Set down exactly, from the records below, the line with "have h2 := State.frame_writeEvent t w" through the line with "stored m => exact ⟨State.EventFrame.trans h.1 then_.1, then_.2⟩", and nothing else.

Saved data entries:
------------------------------
-- ==== Sys2Proof/Laws/Events.lean ====
section
/-!
SUPPORT. Laws/Events.lean: everything that the record of an event can change (R428 to R431, R509, R518).
-/
namespace Sys2Proof.Machine

/-- What the record of an event may change, and that nothing else is. -/
structure State.EventFrame (s t : State) : Prop where
  regs : ∀ f : Field, ¬ eventField f → t.get f = s.get f
  rest : t = { s with
    regs := t.regs, hbm := t.hbm, comp := t.comp, poison := t.poison, inject := t.inject
    cp := { s.cp with lost := t.cp.lost, irqArmed := t.cp.irqArmed, coalesce := t.cp.coalesce, evWaits := t.cp.evWaits }
    pd := { s.pd with entries := t.pd.entries, entryCount := t.pd.entryCount, events := t.pd.events }
    mgmt := { s.mgmt with queue := t.mgmt.queue }
    oxl := { s.oxl with
      links := t.oxl.links, pending := t.oxl.pending, waiting := t.oxl.waiting, lines := t.oxl.lines, nextTag := t.oxl.nextTag }
    out := t.out }

theorem State.EventFrame.refl (s : State) : s.EventFrame s := ⟨fun _ _ => rfl, rfl⟩

theorem State.EventFrame.trans {s t u : State} (h1 : s.EventFrame t) (h2 : t.EventFrame u) : s.EventFrame u := by
  refine ⟨fun f hf => (h2.regs f hf).trans (h1.regs f hf), ?_⟩
  have e1 := h1.rest
  have e2 := h2.rest
  rw [e1] at e2
  exact e2

theorem State.EventFrame.put {s : State} {f : Field} (hf : eventField f) (v : Nat) : s.EventFrame (s.put f v) :=
  ⟨fun g hg => State.get_put_other (fun e => hg (by unfold eventField at hf ⊢; rw [e]; exact hf)) s v, rfl⟩

theorem State.EventFrame.bump {s : State} {f : Field} (hf : eventField f) (n : Nat) : s.EventFrame (s.bump f n) := State.EventFrame.put hf _

theorem eventField_mem {f : Field} (h : f.key ∈ eventFields) : eventField f := .inl h

theorem State.frame_lostField (cls : Nat) : eventField (lostField cls) := by
  unfold lostField
  split <;> exact eventField_mem (by decide)

theorem State.frame_loseEvent (s : State) (e : Ev) : s.EventFrame (s.loseEvent e) := by
  have h1 : s.EventFrame ((s.bump (lostField e.cls) 1).put F.CP_STATUS_EVT_OVERFLOW 1) :=
    (State.EventFrame.bump (State.frame_lostField _) 1).trans (.put (eventField_mem (by decide)) 1)
  unfold State.loseEvent
  dsimp only
  split
  · refine h1.trans (.trans ?_ ((State.EventFrame.put (eventField_mem (by decide)) _).trans
      ((State.EventFrame.put (eventField_mem (by decide)) _).trans (.put (eventField_mem (by decide)) _))))
    exact ⟨fun _ _ => rfl, rfl⟩
  · exact h1.trans ⟨fun _ _ => rfl, rfl⟩

theorem bits_lt (n lo len : Nat) : bits n lo len < 2 ^ len := Nat.mod_lt _ (Nat.two_pow_pos _)

/-- A stack's number. -/
theorem State.stackOf_lt (s : State) (a : Nat) : s.stackOf a < 16 := by
  unfold State.stackOf
  dsimp only
  split
  · have h1 := bits_lt (a % 2 ^ 36) 34 2
    have h2 : bits (a % 2 ^ 36 % 2 ^ 34) 12 2 ^^^ bits (a % 2 ^ 36 % 2 ^ 34) 20 2 < 2 ^ 2 :=
      Nat.xor_lt_two_pow (bits_lt _ _ _) (bits_lt _ _ _)
    omega
  · exact Nat.xor_lt_two_pow (n := 4) (bits_lt _ _ _) (bits_lt _ _ _)

theorem State.frame_classCount (s : State) {c : Nat} (h : c < 5) (n : Nat) : s.EventFrame (s.bump (F.ER_CLASS_COUNT c) n) :=
  .bump (.inr (.inl ⟨c, h, rfl⟩)) n

theorem State.frame_checkLine (s : State) (l : Nat) (c : Option CmdRef) : s.EventFrame (s.checkLine l c).1 := by
  have hl := s.stackOf_lt l
  have h1 (s : State) {k : Nat} (h : k < 16) (n : Nat) : s.EventFrame (s.bump (F.HM_ECC_CORRECTED k) n) :=
    .bump (.inr (.inr ⟨k, h, .inl rfl⟩)) n
  have h2 (s : State) {k : Nat} (h : k < 16) (n : Nat) : s.EventFrame (s.bump (F.HM_ECC_UNCORRECTABLE k) n) :=
    .bump (.inr (.inr ⟨k, h, .inr (.inl rfl)⟩)) n
  have h3 (s : State) {k : Nat} (h : k < 16) (n : Nat) : s.EventFrame (s.bump (F.HM_ECC_POISONED k) n) :=
    .bump (.inr (.inr ⟨k, h, .inr (.inr (.inl rfl))⟩)) n
  have h4 (s : State) {k : Nat} (h : k < 16) (n : Nat) : s.EventFrame (s.put (F.HM_ERR_ADDR_ADDR k) n) :=
    .put (.inr (.inr ⟨k, h, .inr (.inr (.inr rfl))⟩)) n
  have h0 (s : State) (i : List Injection) (p : List Nat) : s.EventFrame { s with inject := i, poison := p } := ⟨fun _ _ => rfl, rfl⟩
  unfold State.checkLine
  dsimp only
  split
  · split
    · exact (h0 s _ _).trans (h1 _ hl _)
    · exact (h0 s _ _).trans ((h2 _ hl _).trans ((h3 _ hl _).trans (h4 _ hl _)))
  · exact (h2 _ hl _).trans (h4 _ hl _)

theorem State.checkLine_class (s : State) (l : Nat) (c : Option CmdRef) : (s.checkLine l c).2.1.cls < 3 := by
  unfold State.checkLine
  dsimp only
  split
  · split
    · show 1 < 3; decide
    · show 2 < 3; decide
  · show 2 < 3; decide

/-- The events that a record's write raises are of class CORRECTED or CONTAINED. -/
def RecordFate.small : RecordFate → Prop
  | .failed n => ∀ ev ∈ n, ev.cls < 3
  | .stored n => ∀ ev ∈ n, ev.cls < 3
  | .sent => True

theorem State.frame_storeRecord (s : State) (a : Nat) (bs : List Byte) :
    s.EventFrame (s.storeRecord a bs).1 ∧ (s.storeRecord a bs).2.small := by
  have h0 (s : State) (m : Mem) : s.EventFrame { s with hbm := m } := ⟨fun _ _ => rfl, rfl⟩
  unfold State.storeRecord
  split
  · split
    · exact ⟨.refl s, by intro ev h; simp at h⟩
    · split
      · exact ⟨h0 s _, by intro ev h; simp at h⟩
      · rename_i l _ _
        have h := State.frame_checkLine s l none
        have hc := State.checkLine_class s l none
        split
        · rename_i s' ev he
          rw [he] at h hc
          exact ⟨h, by intro e h'; simp at h'; exact h' ▸ hc⟩
        · rename_i s' ev he
          rw [he] at h hc
          exact ⟨h.trans (h0 _ _), by intro e h'; simp at h'; exact h' ▸ hc⟩
  · split
    · exact ⟨.refl s, trivial⟩
    · exact ⟨.refl s, by intro ev h; simp at h⟩
  · exact ⟨.refl s, by intro ev h; simp at h⟩

theorem State.frame_setLink (s : State) (l : Nat) (v : OxlLink) : s.EventFrame (s.setLink l v) := ⟨fun _ _ => rfl, rfl⟩

theorem State.frame_send (s : State) (m : OutMsg) : s.EventFrame (s.send m) := ⟨fun _ _ => rfl, rfl⟩

theorem State.frame_drainLink (l : Nat) (ms : List OutMsg) : ∀ (s : State) (held : List Nat), s.EventFrame (s.drainLink l held ms).1 := by
  induction ms with
  | nil => exact fun s _ => .refl s
  | cons m ms ih =>
    intro s held
    rw [State.drainLink]
    dsimp only
    split
    · exact ih s _
    · exact (State.frame_setLink s _ _).trans ((State.frame_send _ _).trans (ih _ _))

theorem State.frame_pumpLink (s : State) (l : Nat) : s.EventFrame (s.pumpLink l) := by
  have h := State.frame_drainLink l (s.oxlLink l).queue s []
  unfold State.pumpLink
  split
  rename_i t rest he
  rw [he] at h
  exact State.EventFrame.trans h (State.frame_setLink _ _ _)

theorem State.frame_sendLink (s : State) (l : Nat) (m : OutMsg) : s.EventFrame (s.sendLink l m) :=
  (State.frame_setLink s _ _).trans (State.frame_pumpLink _ _)

theorem State.frame_interrupt (s : State) (v : Nat) : s.EventFrame (s.interrupt v) := by
  unfold State.interrupt
  split
  · exact State.frame_sendLink ..
  · exact .refl s

theorem State.frame_issue (s : State) (r : OxlReq) : s.EventFrame (s.issue r) := by
  have h0 (s : State) (p : List OxlReq) (n : Nat) (ls : List Line) :
      s.EventFrame { s with oxl := { s.oxl with pending := p, nextTag := n, lines := ls } } := ⟨fun _ _ => rfl, rfl⟩
  exact (h0 s _ _ _).trans (State.frame_sendLink _ _ _)

theorem State.frame_issueWaiting (n : Nat) : ∀ s : State, s.EventFrame (s.issueWaiting n) := by
  have h0 (s : State) (w : List OxlReq) : s.EventFrame { s with oxl := { s.oxl with waiting := w } } := ⟨fun _ _ => rfl, rfl⟩
  induction n with
  | zero => exact fun s => .refl s
  | succ n ih =>
    intro s
    rw [State.issueWaiting]
    split
    · exact .refl s
    · split
      · exact (h0 s _).trans ((State.frame_issue _ _).trans (ih _))
      · exact .refl s

theorem State.frame_oxlAsk (s : State) (r : OxlReq) : s.EventFrame (s.oxlAsk r) := by
  have h0 (s : State) (w : List OxlReq) : s.EventFrame { s with oxl := { s.oxl with waiting := w } } := ⟨fun _ _ => rfl, rfl⟩
  exact (h0 s _).trans (State.frame_issueWaiting _ _)

theorem State.frame_writePart (s : State) (o : Option OxlOwner) (sp : Nat × Nat) (i : Option Nat) (r : Option RecordTag) (a : Nat)
    (bs : List Byte) : s.EventFrame (s.writePart o sp i r a bs) := by
  have h0 (s : State) (m : Mem) : s.EventFrame { s with comp := m } := ⟨fun _ _ => rfl, rfl⟩
  unfold State.writePart
  dsimp only
  split
  · exact (h0 s _).trans (State.frame_oxlAsk _ _)
  · exact (h0 s _).trans (State.frame_oxlAsk _ _)

theorem State.frame_coalesced (s : State) (w : EvWait) : s.EventFrame (s.coalesced w) := by
  unfold State.coalesced
  dsimp only
  split
  · exact ⟨fun _ _ => rfl, rfl⟩
  · exact .refl s

theorem State.frame_noteRecorded (s : State) (tag : RecordTag) : s.EventFrame (s.noteRecorded tag) := by
  have ho : s.EventFrame (s.put F.CP_STATUS_EVT_OVERFLOW 0) := .put (eventField_mem (by decide)) _
  have hl (s : State) (c : LostCounts) : s.EventFrame { s with cp := { s.cp with lost := c } } := ⟨fun _ _ => rfl, rfl⟩
  cases tag with
  | event w => exact State.frame_coalesced s w
  | overflow => exact ho.trans (hl _ _)

theorem State.frame_eventInterrupt (s : State) : s.EventFrame s.eventInterrupt := by
  have hi : s.EventFrame { s with cp := { s.cp with irqArmed := false } } := ⟨fun _ _ => rfl, rfl⟩
  exact hi.trans (State.frame_interrupt _ 64)

theorem State.frame_recorded (s : State) (tag : RecordTag) : s.EventFrame (s.recorded tag) := by
  have hq (v : Nat) : s.EventFrame (s.put F.CP_EVT_SEQ_SEQ v) := .put (eventField_mem (by decide)) _
  unfold State.recorded
  dsimp only
  split
  · exact (hq _).trans ((State.frame_noteRecorded _ tag).trans (State.frame_eventInterrupt _))
  · exact (hq _).trans (State.frame_noteRecorded _ tag)

/-- What an attempt to write a record can change, and what it can raise. -/
theorem State.frame_tryRecord (s : State) (tag : RecordTag) (w : EvWait) (n : Nat) :
    s.EventFrame (s.tryRecord tag w n).1 ∧ ∀ ev ∈ (s.tryRecord tag w n).2.next, ev.cls < 3 := by
  have none_ : ∀ ev ∈ ([] : List Ev), ev.cls < 3 := by intro ev h; simp at h
  unfold State.tryRecord
  split
  · exact ⟨State.frame_loseEvent s w.ev, none_⟩
  · dsimp only
    have h := State.frame_storeRecord s s.eventSlot (s.eventBytes w n)
    generalize s.storeRecord s.eventSlot (s.eventBytes w n) = q at h ⊢
    obtain ⟨t, fate⟩ := q
    cases fate with
    | failed m =>
      have h2 : t.EventFrame (t.loseEvent w.ev) := State.frame_loseEvent t w.ev
      exact ⟨State.EventFrame.trans h.1 h2, h.2⟩
    | stored m =>
      have h2 : t.EventFrame (t.recorded tag) := State.frame_recorded t tag
      exact ⟨State.EventFrame.trans h.1 h2, h.2⟩
    | sent =>
      refine ⟨State.EventFrame.trans h.1 ?_, none_⟩
      dsimp only
      generalize s.eventSlot - companionBase = x
      apply State.frame_writePart

theorem State.frame_noteEntry (s : State) (en : RecEntry) : s.EventFrame (s.noteEntry en) := by
  unfold State.noteEntry
  split
  · exact ⟨fun _ _ => rfl, rfl⟩
  · exact .refl s

theorem State.frame_queuePldm (s : State) (e : PldmEvent) (b : Bool) : s.EventFrame (s.queuePldm e b) := by
  have h0 (s : State) (q : List PldmEvent) : s.EventFrame { s with mgmt := { s.mgmt with queue := q } } := ⟨fun _ _ => rfl, rfl⟩
  have h1 (s : State) (v : Nat) : s.EventFrame (s.put F.ER_STATUS_PLDM_QUEUED v) := .put (eventField_mem (by decide)) _
  have h2 (s : State) (v : Nat) : s.EventFrame (s.put F.ER_STATUS_ALERT v) := .put (eventField_mem (by decide)) _
  unfold State.queuePldm
  split
  · exact .refl s
  · split
    · exact .bump (eventField_mem (by decide)) 1
    · dsimp only
      split
      · exact (h0 s _).trans ((h1 _ _).trans (h2 _ _))
      · exact (h0 s _).trans (h1 _ _)

theorem State.EventFrame.foldl {α : Type} (f : State → α → State) (l : List α) (hf : ∀ s : State, ∀ a ∈ l, s.EventFrame (f s a))
    (s : State) : s.EventFrame (l.foldl f s) := by
  induction l generalizing s with
  | nil => exact .refl s
  | cons a l ih =>
    exact (hf s a (List.mem_cons_self ..)).trans (ih (fun s a h => hf s a (List.mem_cons_of_mem _ h)) _)

theorem State.frame_events (s : State) (n : Nat) (p : Prop) [Decidable p] :
    s.EventFrame (if p then { s with pd := { s.pd with events := n } } else s) := by
  split
  · exact ⟨fun _ _ => rfl, rfl⟩
  · exact .refl s

theorem State.frame_report (s : State) (e : PldmEvent) (b : Bool) (p : Prop) [Decidable p] :
    s.EventFrame (if p then s.queuePldm e b else s) := by
  split
  · exact State.frame_queuePldm ..
  · exact .refl s

theorem State.frame_countEvent (s : State) {e : Ev} (he : e.cls < 5) : s.EventFrame (s.countEvent e) := by
  unfold State.countEvent
  extract_lets s1 s2 pd s3
  have h1 : s.EventFrame s1 := s.frame_classCount he 1
  have h2 : s1.EventFrame s2 := State.frame_noteEntry s1 _
  have h3 : s2.EventFrame s3 := State.frame_events s2 _ _
  exact h1.trans (h2.trans (h3.trans (State.frame_report s3 _ _ _)))

theorem State.frame_writeEvent (s : State) (w : EvWait) : s.EventFrame (s.writeEvent w).1 ∧ ∀ ev ∈ (s.writeEvent w).2, ev.cls < 3 :=
  State.frame_tryRecord s _ w _

theorem State.frame_writeOverflow (s : State) (w : EvWait) :
    s.EventFrame (s.writeOverflow w).1 ∧ ∀ ev ∈ (s.writeOverflow w).2, ev.cls < 3 := by
  have h0 (s : State) (q : List EvWait) : s.EventFrame { s with cp := { s.cp with evWaits := q } } := ⟨fun _ _ => rfl, rfl⟩
  have h := State.frame_tryRecord s .overflow (s.evNow s.overflowEv) 0
  unfold State.writeOverflow
  generalize s.tryRecord .overflow (s.evNow s.overflowEv) 0 = q at h ⊢
  obtain ⟨t, fate⟩ := q
  have then_ : t.EventFrame (t.writeEvent w).1 ∧ ∀ ev ∈ fate.next ++ (t.writeEvent w).2, ev.cls < 3 := by
    have h2 := State.frame_writeEvent t w
    refine ⟨h2.1, fun ev hv => ?_⟩
    rcases List.mem_append.1 hv with hv | hv
    · exact h.2 ev hv
    · exact h2.2 ev hv
  cases fate with
  | failed m => exact ⟨State.EventFrame.trans h.1 then_.1, then_.2⟩
  | stored m => exact ⟨State.EventFrame.trans h.1 then_.1, then_.2⟩
  | sent => exact ⟨State.EventFrame.trans h.1 (h0 t _), by intro ev h; simp at h⟩

theorem State.frame_recordNow (s : State) (w : EvWait) : s.EventFrame (s.recordNow w).1 ∧ ∀ ev ∈ (s.recordNow w).2, ev.cls < 3 := by
  unfold State.recordNow
  split
  · exact ⟨⟨fun _ _ => rfl, rfl⟩, by intro ev h; simp at h⟩
  · split
    · have h := State.frame_writeOverflow (s.countEvent s.overflowEv) w
      exact ⟨(State.frame_countEvent s (show 2 < 5 by decide)).trans h.1, h.2⟩
    · exact State.frame_writeEvent s w

theorem State.frame_recordEvent (s : State) (e : Ev) :
    s.EventFrame (s.recordEvent e).1 ∧ ∀ ev ∈ (s.recordEvent e).2, ev.cls < 3 := by
  unfold State.recordEvent
  split
  · exact ⟨⟨fun _ _ => rfl, rfl⟩, by intro ev h; simp at h⟩
  · exact State.frame_recordNow s _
------------------------------
* PROBLEM SOLUTION *
    have h2 := State.frame_writeEvent t w
    refine ⟨h2.1, fun ev hv => ?_⟩
    rcases List.mem_append.1 hv with hv | hv
    · exact h.2 ev hv
    · exact h2.2 ev hv
  cases fate with
  | failed m => exact ⟨State.EventFrame.trans h.1 then_.1, then_.2⟩
  | stored m => exact ⟨State.EventFrame.trans h.1 then_.1, then_.2⟩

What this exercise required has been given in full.